In May 2025, parish pastor Carsten Mulnæs criticised the new translation, particularly the rendering of "τὸ σῶμά" (NRSV: body) from Dette er mit legme to Det er min krop, invoking the central distinction between these two terms in the theology of Niels Grønkjær and stating that one would not say krop during church services. OT editor-in-chief Søren Holst responded to part of Mulnæs' criticism, writing that the translation team was not responsible for liturgical oral use, that being a decision for bishops.
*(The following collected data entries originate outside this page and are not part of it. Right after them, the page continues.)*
-- ==== Sys2Proof/WellFormed.lean ====
section
/-! DEFINITION. Which terms of `Instr` are instructions the opcode table holds. Every operand of a command has a type
that admits exactly the table's values (a one-bit `chan` and `hold`, R60 and R61; any binary64 pattern, R63; any
16-bit `tenths_deg`, R64), and a wrong reference clock is refused by INIT's own rule, not by the form of the word
(R59). What is left to check is the control word of CTRL_WRITE (spec/30_encoding.md R51, `w & 0xF215 = 0x2000`). -/

namespace Sys2Proof

/-- Bits 15:14 of a control word are the destination tag 00 (R51, spec/20_memory.md R30). -/
def controlTagOk (w : RegWord) : Bool := w &&& 0xC000#16 == 0#16

/-- Bit 13, `B28`, is 1 in every control word (R51). -/
def controlWideOk (w : RegWord) : Bool := w &&& 0x2000#16 == 0x2000#16

/-- Bit 12, `HLB`, is 0 in every control word (R51). -/
def controlHlbOk (w : RegWord) : Bool := w &&& 0x1000#16 == 0#16

/-- The unnamed bits 9, 4, 2 and 0 are 0 in every control word (R51). -/
def controlUnnamedOk (w : RegWord) : Bool := w &&& 0x0215#16 == 0#16

/-- The checks on a term of `Instr`. -/
def Instr.wellFormed : Instr → Bool
  | .init _ => true
  | .reset _ => true
  | .setModeOff => true
  | .setModeSine => true
  | .setModeTriangle => true
  | .setModeSquareHalf => true
  | .setModeSquareFull => true
  | .setAFreq _ => true
  | .setAPhase _ => true
  | .setFreq _ _ => true
  | .setPhase _ _ => true
  | .ctrlWrite w => controlTagOk w && controlWideOk w && controlHlbOk w && controlUnnamedOk w
  | .freq0Write _ => true
  | .freq1Write _ => true
  | .phase0Write _ => true
  | .phase1Write _ => true

/-- A well-formed instruction. -/
abbrev Instr.WellFormed (i : Instr) : Prop := i.wellFormed = true

end Sys2Proof
end

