-- ==== Sys2Proof/Machine/Ops.lean ====
section
/-! DEFINITION. The operations the meanings share: access to a channel, the write primitive, the precondition of the
commands, and the operations of spec/41_control_ops.md and spec/42_data_ops.md as functions of the state, which
INIT composes (spec/43_init.md R140). There is no exception to take and none to return from (R150, R155). -/

namespace Sys2Proof.Machine

/-- The cached values of a channel (spec/10_state.md R19). -/
def State.chan (s : State) : Chan → Channel
  | .ch0 => s.ch0
  | .ch1 => s.ch1

/-- `s` with the cached values of one channel replaced. -/
def State.setChan (s : State) (c : Chan) (v : Channel) : State :=
  match c with
  | .ch0 => { s with ch0 := v }
  | .ch1 => { s with ch1 := v }

/-- The three events of one register write, most significant byte first (spec/20_memory.md R31, R32). -/
def frame (w : RegWord) : List Event :=
  [.select, .transmit (w.extractLsb' 8 8) (w.extractLsb' 0 8), .deselect]

/-- `WriteReg(w)` (R31). -/
def State.writeReg (s : State) (w : RegWord) : State := { s with tx := s.tx ++ frame w }

/-- The events of a list of register writes, in order (R33). -/
def frames (ws : List RegWord) : List Event := ws.flatMap frame

/-- `TX` "abbreviated as the list of its words" (R31). -/
def words : List Event → List RegWord
  | [] => []
  | .transmit first second :: es => (first ++ second) :: words es
  | .select :: es => words es
  | .deselect :: es => words es

/-- The common precondition `INITED = 1` of every command but INIT; otherwise `refuse(not_initialised)`
(spec/41_control_ops.md R100). -/
def State.whenInited (s : State) (t : State) : Host.Outcome State Fault Refusal :=
  if s.inited then .next t else .refused .notInitialised

/-- `CTL <- v; WriteReg(CTL)`: every change of `CTL` is transmitted (spec/10_state.md R14). -/
def State.putCtl (s : State) (v : RegWord) : State := { s with ctl := v }.writeReg v

/-- RESET after its precondition (spec/41_control_ops.md R101). -/
def State.doReset (s : State) (hold : Bool) : State :=
  let s1 := s.putCtl (setBits resetBit s.ctl)
  if hold then s1 else s1.putCtl (clearBits resetBit s1.ctl)

/-- SETMODE after its precondition (R102). -/
def State.doSetMode (s : State) (mode : Mode) : State :=
  { s with activeMode := mode }.putCtl (modeBits mode s.ctl)

/-- SETAFREQ after its precondition (R108). -/
def State.doSetAFreq (s : State) (c : Chan) : State := s.putCtl (selectChannel fselectBit c s.ctl)

/-- SETAPHASE after its precondition (R109). -/
def State.doSetAPhase (s : State) (c : Chan) : State := s.putCtl (selectChannel pselectBit c s.ctl)

/-- The frequency word SETFREQ stores: the codec's, or the next draw of `FREQ_NONFINITE_WORD`
(spec/40_codec.md R82, R85). -/
def State.frequencyWord (s : State) (f : Bits64) : FreqWord :=
  (frequencyWord? f s.refclk).getD (Config.freqNonfiniteWord s.draws)

/-- The number of draws after a SETFREQ: one more if the word was drawn (R85). -/
def State.drawsAfter (s : State) (f : Bits64) : Nat :=
  if (frequencyWord? f s.refclk).isSome then s.draws else s.draws + 1

/-- The state changes of SETFREQ that precede its writes: the request, the word, the forced `B28`
(spec/42_data_ops.md R120). -/
def State.storeFreq (s : State) (c : Chan) (f : Bits64) : State :=
  { s.setChan c { s.chan c with reqf := f, freqw := s.frequencyWord f, freqWritten := true } with
    ctl := setBits b28Bit s.ctl
    draws := s.drawsAfter f }

/-- SETFREQ after its precondition: "exactly 3 transactions in order {control-register, low-word, high-word}"
(R120, R121). -/
def State.doSetFreq (s : State) (c : Chan) (f : Bits64) : State :=
  let s1 := s.storeFreq c f
  let fw := (s1.chan c).freqw
  ((s1.writeReg s1.ctl).writeReg (freqDataWord c (lo14 fw))).writeReg (freqDataWord c (hi14 fw))

/-- The state changes of SETPHASE (R122). -/
def State.storePhase (s : State) (c : Chan) (t : Tenths) : State :=
  s.setChan c { s.chan c with reqp := t, phasew := phaseWord t, phaseWritten := true }

/-- SETPHASE after its precondition: one tagged write, no control word (R122). -/
def State.doSetPhase (s : State) (c : Chan) (t : Tenths) : State :=
  let s1 := s.storePhase c t
  s1.writeReg (phaseDataWord c (s1.chan c).phasew)

end Sys2Proof.Machine
end

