-- ==== Sys2Proof/Machine/Init.lean ====
section
/-! DEFINITION. INIT, the fixed composition of the other operations that creates the controller state
(spec/43_init.md). -/

namespace Sys2Proof.Machine

/-- The binary64 pattern of 1000.0, `INIT_FREQ_HZ` (spec/10_state.md R23). -/
def initFreq : Bits64 := 0x408F400000000000#64

/-- The seed of `CTL`: "`B28` set, every other bit 0" (R140). -/
def seedCtl : RegWord := 0x2000#16

/-- The body of INIT, line by line (R140). -/
def State.doInit (s : State) (ref : Bits64) : State :=
  let s := { s with refclk := ref, inited := true }
  let s := s.putCtl seedCtl
  let s := s.doReset true
  let s := s.doSetFreq .ch0 initFreq
  let s := s.doSetPhase .ch0 0#16
  let s := s.doReset false
  let s := s.doSetMode .sine
  let s := s.doSetAFreq .ch0
  s.doSetAPhase .ch0

/-- `INIT ref` (R140); `refuse(bad_reference_clock)` unless `ref` is finite and greater than zero (R144). -/
def execInit (ref : Bits64) (s : State) : Host.Outcome State Fault Refusal :=
  if validReferenceClock ref then .next (s.doInit ref) else .refused .badReferenceClock

end Sys2Proof.Machine
end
On 18 February 2026, theologian Jesper Tang Nielsen criticised the draft translation for removing the linguistic characteristics of Mark. On 25 February 2026, Weekendavisen, and later also Kristeligt Dagbad, reported that the N. F. S. Grundtvig-associated Grundtvigian faction of the Church of Denmark, which opposes biblical inerrancy and infallibility, had emerged as one of the fiercest critics of the translation, finding Mark to sound too much like an actual historical account.

On 3 March 2026, Kristeligt Dagblad reported that translators were not permitted to publicly comment on or criticise the translation of the books they themselves were translating. to this, Jesper Tang Nielsen left the project later that same month. On 4 April, the Society rescinded this policy. Author Bjørn Bredal published a series of commentary on the translation in Politiken.

=== Trampolindugen ===
The Bible Society has used the Trampolindugen (the Trampoline Mat) as a metaphor for the four translation principles, meaning that trial translations "are stretched between four springs": the source language, modern Danish, church tradition, and contemporary usage.

One of the goals was also a greater focus on women, with Paul in the Epistle to the Philippians greeting both "sisters and brothers", although only "brothers" appears in the original text.